BUSINESS

India Inc hits the jackpot in realty investments

By Namrata Acharya
June 28, 2010

B K Modi, founder of telecom major Spice Group, bought a penthouse in the prime Marina Bay business area in downtown Singapore, for about $10.5 million. That was in 2008, when the island nation's real estate market was struggling to cope with the ripples of the subprime crisis in the US.

Two years later, Modi's investment has appreciated to close to $20 million, say property dealers.

Modi isn't alone to have hit the jackpot. In the last two years, several Indian companies have ventured into Singapore by acquiring small and medium companies at low prices. Moreover, last year, the fears of a debt crisis in Dubai further accentuated Indian interests in the rest of the Asian markets, as they have been traditionally major property buyers in the UAE.

In the last one year, many small Indian firms, like iron ore exporters, trading and shipping companies have opened offices in Singapore and bought property.

"Indians have been steadily investing in the residential market in Singapore, a major factor being increasing concentration of the Indian business community. The interest rates have also been low, at 2-2.50 per cent, which has led to rising investments," said Sandeep Choudhary, head of an investment advisory firm dealing in Singapore's property market.

The Asia-Pacific region saw the strongest growth in housing prices worldwide, an average rise of 17.8 per cent, for the year ended March, according to a report by Knight Frank. The top performers were the Asian economies of China, Hong Kong and Singapore, all recording an annual growth in excess of 24 per cent.

Hong Kong led the pack with 40 per cent, followed by Singapore at 35 per cent, according to estimates by property dealers in Singapore.

Thus, while globally investments in real estate declined by six per cent in 2009 in US dollar terms, APAC-invested stock grew eight per cent and topped $3 trillion for the first time, according to a latest report by DTZ Research.

Growth was driven primarily by China, and to some extent by India, as the report points out that India and China stand out with growth in invested stock of 33 per cent and 28 per cent, respectively.

Therefore, with China's decision to make its currency more flexible, some of the richest Indians might see their investment in the Asian property market further appreciating.

"A strong yuan could lead to speculative buying from overseas (like in 2007). However, the Chinese government is keen on controlling the price increases in residential property at the moment. As a result, the government is unlikely to allow the Yuan to appreciate rapidly to increase the bubbles in the property sector," said Ying Wang, director in Fitch's Asia corporates ratings team, Beijing.

"If the Chinese have more buying power, there could be speculative buying in the rest of Asia," said Choudhary.

"Arguably, the most noticeable trend in global house prices is the ease with which the performance of global housing markets can now be grouped by world region. The top four positions in our rankings are all occupied by Asia-Pacific locations, while Europe dominates the bottom half of the table," according to a recent statement by Liam Bailey, head of residential research, Knight Frank.

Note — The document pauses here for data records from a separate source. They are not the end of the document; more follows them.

-- ==== Sys2Proof/Laws/Ops.lean ====
section
/-! SUPPORT. For each shared operation, what it can do, said once. -/

namespace Sys2Proof.Machine

/-! Kinds and header fields -/

/-- A kind byte spells a kind exactly when it is that kind's code (30_encoding.md R65, R72). -/
theorem kindOfByte_eq_some (b : Byte) (k : Kind) : kindOfByte b = some k ↔ b = k.code := by
  revert b
  cases k <;> decide

theorem kindOfByte_eq_none (b : Byte) : kindOfByte b = none ↔ 3 ≤ b.toNat := by
  revert b
  decide

theorem fieldKind_word (m : Memory) : fieldKind (Memory.word m 0) = Memory.read m 0 :=
  Memory.word_byte m 0 (j := 0) (by omega)

theorem fieldBpp_word (m : Memory) : fieldBpp (Memory.word m 0) = Memory.read m 1 :=
  Memory.word_byte m 0 (j := 1) (by omega)

theorem byteOf_getLsbD (v : BitVec 64) (k i : Nat) :
    (byteOf v k).getLsbD i = (decide (i < 8) && v.getLsbD (8 * k + i)) :=
  BitVec.getLsbD_extractLsb' ..

/-- A field of `n + 8` bits is its low byte below the field of the `n` bits above it. -/
theorem extract_byte_below (v : BitVec 64) (n j : Nat) :
    v.extractLsb' (8 * j) (n + 8) = v.extractLsb' (8 * (j + 1)) n ++ byteOf v j := by
  apply BitVec.eq_of_getLsbD_eq
  intro i hi
  rw [BitVec.getLsbD_append, byteOf_getLsbD, BitVec.getLsbD_extractLsb', BitVec.getLsbD_extractLsb']
  by_cases h : i < 8
  · simp [h, hi]
  · simp only [h, hi, show i - 8 < n by omega, decide_true, decide_false, Bool.true_and]
    congr 1
    omega

/-- Two bytes side by side in a word are the two bytes of the field there. -/
theorem extract_two (v : BitVec 64) (j : Nat) :
    v.extractLsb' (8 * j) 16 = byteOf v (j + 1) ++ byteOf v j :=
  extract_byte_below v 8 j

/-- Four bytes side by side in a word are the four bytes of the field there. -/
theorem extract_four (v : BitVec 64) (j : Nat) :
    v.extractLsb' (8 * j) 32 = byteOf v (j + 3) ++ byteOf v (j + 2) ++ byteOf v (j + 1) ++ byteOf v j := by
  have h1 := extract_byte_below v 24 j
  have h2 := extract_byte_below v 16 (j + 1)
  have h3 := extract_byte_below v 8 (j + 2)
  rw [h3] at h2
  rw [h2] at h1
  exact h1

/-- `bit_count` is bytes 4 to 7, little-endian (20_memory.md R47). -/
theorem fieldBitCount_word (m : Memory) :
    fieldBitCount (Memory.word m 0)
      = Memory.read m 7 ++ Memory.read m 6 ++ Memory.read m 5 ++ Memory.read m 4 := by
  refine (extract_four _ 4).trans ?_
  rw [Memory.word_byte, Memory.word_byte, Memory.word_byte, Memory.word_byte] <;> omega

/-- `width` is bytes 8 and 9 (R47). -/
theorem fieldWidth_word (m : Memory) :
    fieldWidth (Memory.word m 1) = Memory.read m 9 ++ Memory.read m 8 := by
  refine (extract_two _ 0).trans ?_
  rw [Memory.word_byte, Memory.word_byte] <;> omega

/-- `height` is bytes 10 and 11 (R47). -/
theorem fieldHeight_word (m : Memory) :
    fieldHeight (Memory.word m 1) = Memory.read m 11 ++ Memory.read m 10 := by
  refine (extract_two _ 2).trans ?_
  rw [Memory.word_byte, Memory.word_byte] <;> omega

/-- `color0` is bytes 16 to 19 (R47). -/
theorem fieldColor0_word (m : Memory) :
    fieldColor0 (Memory.word m 2)
      = Memory.read m 19 ++ Memory.read m 18 ++ Memory.read m 17 ++ Memory.read m 16 := by
  refine (extract_four _ 0).trans ?_
  rw [Memory.word_byte, Memory.word_byte, Memory.word_byte, Memory.word_byte] <;> omega

/-- `color1` is bytes 20 to 23 (R47). -/
theorem fieldColor1_word (m : Memory) :
    fieldColor1 (Memory.word m 2)
      = Memory.read m 23 ++ Memory.read m 22 ++ Memory.read m 21 ++ Memory.read m 20 := by
  refine (extract_four _ 4).trans ?_
  rw [Memory.word_byte, Memory.word_byte, Memory.word_byte, Memory.word_byte] <;> omega

/-! Counts -/

/-- The product fits COUNT (41_element_count.md R103). -/
theorem imageCount_lt (h : Header) : imageCount h < 2 ^ 32 := by
  have := Nat.mul_le_mul (Nat.le_of_lt_succ h.width.isLt) (Nat.le_of_lt_succ h.height.isLt)
  unfold imageCount
  omega

/-- The quotient fits COUNT (R104). -/
theorem spanCount_lt (h : Header) (s : Nat) : spanCount h s < 2 ^ 32 := by
  have h1 := h.bitCount.isLt
  have h2 : h.bitCount.toNat / 8 / s ≤ h.bitCount.toNat / 8 := Nat.div_le_self _ _
  unfold spanCount
  omega

/-- The typed count fits COUNT (R26, R103, R104). -/
theorem typedCount_lt (h : Header) (s : Nat) : typedCount h s < 2 ^ 32 := by
  unfold typedCount
  split
  · exact imageCount_lt h
  · exact spanCount_lt h s
  · exact spanCount_lt h s

/-- `bit_count` has bit 31 set exactly when it is 2^31 or more (R102). -/
theorem bitCountTooLarge_iff (h : Header) : bitCountTooLarge h = true ↔ 2 ^ 31 ≤ h.bitCount.toNat := by
  have hlt := h.bitCount.isLt
  rw [bitCountTooLarge, ← BitVec.testBit_toNat, Nat.testBit_eq_decide_div_mod_eq]
  simp only [decide_eq_true_eq]
  omega

/-- The span check (20_memory.md R42). -/
theorem spanInSource_iff (s : State) (a n : Nat) :
    spanInSource s a n = true ↔ n = 0 ∨ a + n ≤ 8 * s.srcLen.toNat := by
  simp [spanInSource]

/-! PARSE and the W form -/

@[simp] theorem headerOfWords_kind (k : Kind) (m : Memory) : (headerOfWords k m).kind = k := by cases k <;> rfl
@[simp] theorem headerOfBytes_kind (k : Kind) (m : Memory) : (headerOfBytes k m).kind = k := rfl

/-- PARSE ends in one of two ways (40_header_unpack.md R91): it raises a fault and changes nothing but `ERR`, or it
commits a whole Header. In both the header reads are recorded. -/
theorem parseStep_cases (s : State) :
    (∃ e, (unpackHeader s.srcLen s.src).2 = .error e ∧
      parseStep s =
        State.raise { s with srcReads := s.srcReads ++ (unpackHeader s.srcLen s.src).1 } e) ∨
    (∃ h, (unpackHeader s.srcLen s.src).2 = .ok h ∧
      parseStep s = State.finish
        (State.commitHeader { s with srcReads := s.srcReads ++ (unpackHeader s.srcLen s.src).1 } h)) := by
  unfold parseStep
  cases (unpackHeader s.srcLen s.src).2 with
  | error e => exact .inl ⟨e, rfl, rfl⟩
  | ok h => exact .inr ⟨h, rfl, rfl⟩

/-- A fault of PARSE is `SourceRange` or `ReservedKind` (R89, 60_exceptions.md R138). -/
theorem unpackHeader_error (n : BitVec 32) (m : Memory) {e : ErrCode} (h : (unpackHeader n m).2 = .error e) :
    e = .sourceRange ∨ e = .reservedKind := by
  revert h
  unfold unpackHeader
  repeat' split
  all_goals simp
  all_goals rintro rfl; simp

/-- PARSE reads the operand registers and SRC and writes neither, nor DST, nor the results (R89). -/
theorem parseStep_keeps (s : State) :
    (parseStep s).srcLen = s.srcLen ∧ (parseStep s).srcOff = s.srcOff ∧ (parseStep s).regN = s.regN ∧
    (parseStep s).pal0 = s.pal0 ∧ (parseStep s).pal1 = s.pal1 ∧ (parseStep s).dstCap = s.dstCap ∧
    (parseStep s).count = s.count ∧ (parseStep s).result = s.result ∧ (parseStep s).rvalid = s.rvalid ∧
    (parseStep s).src = s.src ∧ (parseStep s).dst = s.dst ∧ (parseStep s).readings = s.readings ∧
    (parseStep s).moves = s.moves := by
  rcases parseStep_cases s with ⟨e, -, h⟩ | ⟨hd, -, h⟩ <;> rw [h] <;> simp

/-- The state in which the body of an operation starts: the state itself without `W`; with `W` the state after a
PARSE that ended with `ERR = 0` (40_header_unpack.md R96). -/
def BodyStart (w : Bool) (s t : State) : Prop :=
  (w = false ∧ t = s) ∨ (w = true ∧ exec .parse s = .next t ∧ t.err = .ok)

@[simp] theorem wForm_false (op : State → State) (s : State) : wForm false op s = op s := rfl

theorem wForm_true (op : State → State) (s : State) :
    wForm true op s = if (parseStep s).err = .ok then op (parseStep s) else parseStep s := rfl

/-- What a W form can do (40_header_unpack.md R96): stop with PARSE's fault, or run the body where `BodyStart` says. -/
theorem wForm_cases (w : Bool) (op : State → State) (s : State) :
    (w = true ∧ (parseStep s).err ≠ .ok ∧ wForm w op s = parseStep s) ∨
    (∃ t, BodyStart w s t ∧ wForm w op s = op t) := by
  cases w
  · exact .inr ⟨s, .inl ⟨rfl, rfl⟩, rfl⟩
  · rw [wForm_true]
    by_cases h : (parseStep s).err = .ok
    · exact .inr ⟨parseStep s, .inr ⟨rfl, rfl, h⟩, if_pos h⟩
    · exact .inl ⟨rfl, h, if_neg h⟩

/-- The body of a W form that starts at `t` is what the command does. -/
theorem wForm_of_bodyStart {w : Bool} {s t : State} (h : BodyStart w s t) (op : State → State) :
    wForm w op s = op t := by
  rcases h with ⟨rfl, rfl⟩ | ⟨rfl, hp, ht⟩
  · rfl
  · have hp : parseStep s = t := by injection hp
    rw [wForm_true, hp, if_pos ht]

theorem needHeader_of_hvalid {s : State} (h : s.hvalid = true) (op : State → State) :
    needHeader s op = op s := if_pos h

theorem needHeader_of_not_hvalid {s : State} (h : s.hvalid = false) (op : State → State) :
    needHeader s op = s.raise .headerNotLoaded := if_neg (by simp [h])

theorem needEsz_of_legal {e : BitVec 4} (h : legalEsz e) (s : State) (op : Nat → State) :
    needEsz e s op = op e.toNat := if_pos h

theorem needEsz_of_not_legal {e : BitVec 4} (h : ¬legalEsz e) (s : State) (op : Nat → State) :
    needEsz e s op = s.raise .illegalCommand := if_neg h

/-! The decode checks -/

/-- `DecodeResolve` answers exactly when every check passes, and then with the count, the offset and the span of
43_payload_decode.md R123. -/
theorem decodeResolve_eq_ok {h : Header} {sz : Nat} {r : Resolved} (hsz : 1 ≤ sz) :
    decodeResolve h sz = .ok r ↔
      Resolves h sz r.n ∧ r.off = h.kind.payloadOffset ∧ r.span = payloadSpan h sz r.n := by
  have hb := bitCountTooLarge_iff h
  obtain ⟨n, off, span⟩ := r
  unfold decodeResolve Resolves payloadSpan typedCount imageCount spanCount ceil8
  cases hk : h.kind <;>
    simp only [reduceCtorEq, false_and, true_and, if_false, if_true, hb, ne_eq] <;>
    repeat' split
  all_goals
    simp only [reduceCtorEq, false_iff, Except.ok.injEq, Resolved.mk.injEq, not_and]
    first
      | omega
      | (constructor
         · rintro ⟨rfl, rfl, rfl⟩; omega
         · rintro ⟨⟨_, _⟩, rfl, rfl⟩; subst_vars; omega)

/-! Every operation completes -/

/-- Every operation answers a next state (70_reset_and_hazards.md R166). -/
theorem exec_next (i : Instr) (s : State) : ∃ t, exec i s = .next t := by
  cases i <;> exact ⟨_, rfl⟩

end Sys2Proof.Machine
end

Interest rates of as low as 2-2.5 per cent in Singapore, at a time when other Asian economies like China and India have tightened real estate lending norms, have also been a favourable factor for Indian investors. Notably, Hong Kong is turning out to be more expensive than Singapore.

While property price in Singapore is close to S$1000 per square feet, that in Hong Kong is S$3000 per square feet, said a property dealer.

Certainly, if property dealers and consultants are to be believed, it appears that B K Modi will have more to cheer for in the near to medium term.